What to produce:
Please output the data below exactly as given, starting at its first line and stopping after the line that contains "inductive AdnState where".

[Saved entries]
┌────────
-- ==== Sys2Proof/Machine/Types.lean ====
section
/-! DEFINITION. The data types of the twelve blocks' state (section 0.3): plain data, one structure per block. -/
namespace Sys2Proof.Machine

/-- One value for each pack slot. -/
structure PerPack (α : Type) where
  a : α
  b : α
deriving DecidableEq, Repr

/-- One value for each fan. -/
structure PerFan (α : Type) where
  f0 : α
  f1 : α
deriving DecidableEq, Repr

/-- One value for each temperature sensor S0 to S3. -/
structure PerSensor (α : Type) where
  s0 : α
  s1 : α
  s2 : α
  s3 : α
deriving DecidableEq, Repr

/-! ### PIM (chapter 1) -/

/-- A power sample after the clamp of R1: millivolts and milliamps. -/
structure PowerSample where
  vBus : Nat
  iSys : Nat
deriving DecidableEq, Repr

/-- Power Input Monitor: the latest sample (R1, R2) and the adapter presence level (R3). -/
structure Pim where
  sample   : Option PowerSample
  presence : Bool
deriving DecidableEq, Repr

/-! ### ADN (chapter 1) -/

/-- Adapter states (section 1.4). -/
inductive AdnState where
  | detached | querying | selecting | switching | contract | legacy | rejected
deriving DecidableEq, Repr

/-- The source of a contract record (R18). -/
inductive ContractSource where
  | negotiated | legacy
deriving DecidableEq, Repr

/-- The contract record (R18). -/
structure Contract where
  source     : ContractSource
  offerIndex : Option Nat
  voltage    : Nat
  current    : Nat
  score      : Nat
  pContract  : Nat
deriving DecidableEq, Repr

/-- Adapter Negotiator (section 1.4). `timer` is the remaining time of the ability, select or ready timer, whichever
state's it is (R6). `candidates` holds offer indices in the order of R12's ranking. -/
structure Adn where
  state       : AdnState
  offers      : List Offer
  candidates  : List Nat
  tried       : List Nat
  outstanding : Option Nat
  timer       : Option Nat
  record      : Option Contract
  pContract   : Nat
deriving DecidableEq, Repr

/-! ### PBC (chapter 2) -/

/-- Pack states (section 2.5). -/
inductive PackState where
  | absent | ident | ready | charging | full | discharging | halted
deriving DecidableEq, Repr

/-- HALTED causes (R33). -/
inductive HaltCause where
  | gaugeSilent | packHot | packOvervolt
deriving DecidableEq, Repr

/-- The seven interpreted gauge fields, clamped as R26 gives (section 2.2). -/
structure Gauge where
  voltage            : Nat
  current            : Int
  temperature        : Int
  relCharge          : Nat
  ireq               : Nat
  reqVoltage         : Nat
  full               : Bool
  overTemp           : Bool
  overVoltage        : Bool
  terminateDischarge : Bool
deriving DecidableEq, Repr

/-- A pack record (section 2.5) with its poll timer (R28). -/
structure Pack where
  state     : PackState
  seated    : Bool
  gauge     : Option Gauge
  failCount : Nat
  cause     : Option HaltCause
  accum     : Int
  lastPoll  : Option Nat
  low       : Bool
  critical  : Bool
  pollTimer : Option Nat
deriving DecidableEq, Repr

/-- What a pack bus operation is for (R27). A raw read keeps the TAG of the request it will answer, and stands for that
request's entry in the in-flight list (section 9.3). -/
inductive BusOpKind where
  | poll
  | rawRead (field : Nat) (tag : Byte)
deriving DecidableEq, Repr

/-- An entry of the bus operation list (R27). `gone` records that the pack fell while the operation was on the bus, so
that a poll's result is discarded and a raw read is answered ABSENT (R25, R44). -/
structure BusOp where
  pack : PackId
  kind : BusOpKind
  gone : Bool
deriving DecidableEq, Repr

/-- Pack Bus Controller. `busTimer` is the response timer of the head, present while the head is on the bus (R26).
`connected` is the set in force, which is the state of the path switches: `true` for closed (R40). -/
structure Pbc where
  packs     : PerPack Pack
  ops       : List BusOp
  busTimer  : Option Nat
  connected : PerPack Bool
deriving DecidableEq, Repr

/-! ### CBU (chapter 3) -/

/-- Power path modes (section 3.1). `noSource` is the manual's NONE. -/
inductive Mode where
  | noSource | batteryOnly | assist | overdraw | adapterOnly | adapterCharging
deriving DecidableEq, Repr

/-- Evaluation triggers (R50). -/
inductive Trigger where
  | sample | contract | pack | derate | latch | setting | control | reset
deriving DecidableEq, Repr

/-- What stages 4 to 6 record of a pack in C (R68). -/
structure Share where
  vC     : Nat
  ireq   : Nat
  weight : Nat
  q      : Nat
  share  : Nat
  i      : Nat
deriving DecidableEq, Repr

/-- The per-pack part of the budget record (R68). `iApp` is the pack's charger set point output (R62). -/
structure PackBudget where
  eligible : Bool
  inC      : Option Share
  iSet     : Nat
  iApp     : Nat
deriving DecidableEq, Repr

/-- The budget record (R68). -/
structure Budget where
  trigger   : Trigger
  sample    : Option PowerSample
  pContract : Nat
  r         : Nat
  d         : Nat
  latch     : Bool
  g         : Option Int
  h         : Nat
  hd        : Nat
  mode      : Mode
  connected : PerPack Bool
  overdraw  : Option Nat
  packs     : PerPack PackBudget
deriving DecidableEq, Repr

/-- Charge Budget Unit: the budget record and the CHARGE_CONTROL enables (R67). -/
structure Cbu where
  budget : Budget
  enable : PerPack Bool
deriving DecidableEq, Repr

/-! ### THM and FNC (chapter 4) -/

/-- The cause of an invalid reading (R73). -/
inductive SensorCause where
  | openWire | shorted | range
deriving DecidableEq, Repr

/-- The condition of a sensor slot (section 4.1). -/
inductive SensorCond where
  | pending | valid | marked
deriving DecidableEq, Repr

/-- A sensor slot (section 4.1). The mark's source is the slot's own sensor. -/
structure SensorSlot where
  cond    : SensorCond
  value   : Option Int
  invalid : Nat
  valid   : Nat
  mark    : Option SensorCause
deriving DecidableEq, Repr

/-- The aggregate (R76). -/
inductive Aggregate where
  | valid (value : Int) (source : Fin 4)
  | invalid (source : Fin 4) (cause : SensorCause)
  | pending
deriving DecidableEq, Repr

/-- Thermal Monitor. -/
structure Thm where
  slots     : PerSensor SensorSlot
  aggregate : Aggregate
  highArm   : Bool
  critArm   : Bool
  blind     : Bool
  d         : Nat
deriving DecidableEq, Repr

/-- Fan modes (section 4.6). -/
inductive FanMode where
  | auto | manual
deriving DecidableEq, Repr

/-- A fan slot (section 4.6). `applied` is the value on the fan's PWM output. -/
structure FanSlot where
  mode     : FanMode
  manual   : Nat
  computed : Option Nat
  applied  : Nat
  rpm      : Option Nat
  stall    : Nat
  grace    : Nat
  recovery : Nat
  degraded : Bool
deriving DecidableEq, Repr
└────────
Finished task:
-- ==== Sys2Proof/Machine/Types.lean ====
section
/-! DEFINITION. The data types of the twelve blocks' state (section 0.3): plain data, one structure per block. -/
namespace Sys2Proof.Machine

/-- One value for each pack slot. -/
structure PerPack (α : Type) where
  a : α
  b : α
deriving DecidableEq, Repr

/-- One value for each fan. -/
structure PerFan (α : Type) where
  f0 : α
  f1 : α
deriving DecidableEq, Repr

/-- One value for each temperature sensor S0 to S3. -/
structure PerSensor (α : Type) where
  s0 : α
  s1 : α
  s2 : α
  s3 : α
deriving DecidableEq, Repr

/-! ### PIM (chapter 1) -/

/-- A power sample after the clamp of R1: millivolts and milliamps. -/
structure PowerSample where
  vBus : Nat
  iSys : Nat
deriving DecidableEq, Repr

/-- Power Input Monitor: the latest sample (R1, R2) and the adapter presence level (R3). -/
structure Pim where
  sample   : Option PowerSample
  presence : Bool
deriving DecidableEq, Repr

/-! ### ADN (chapter 1) -/

/-- Adapter states (section 1.4). -/
inductive AdnState where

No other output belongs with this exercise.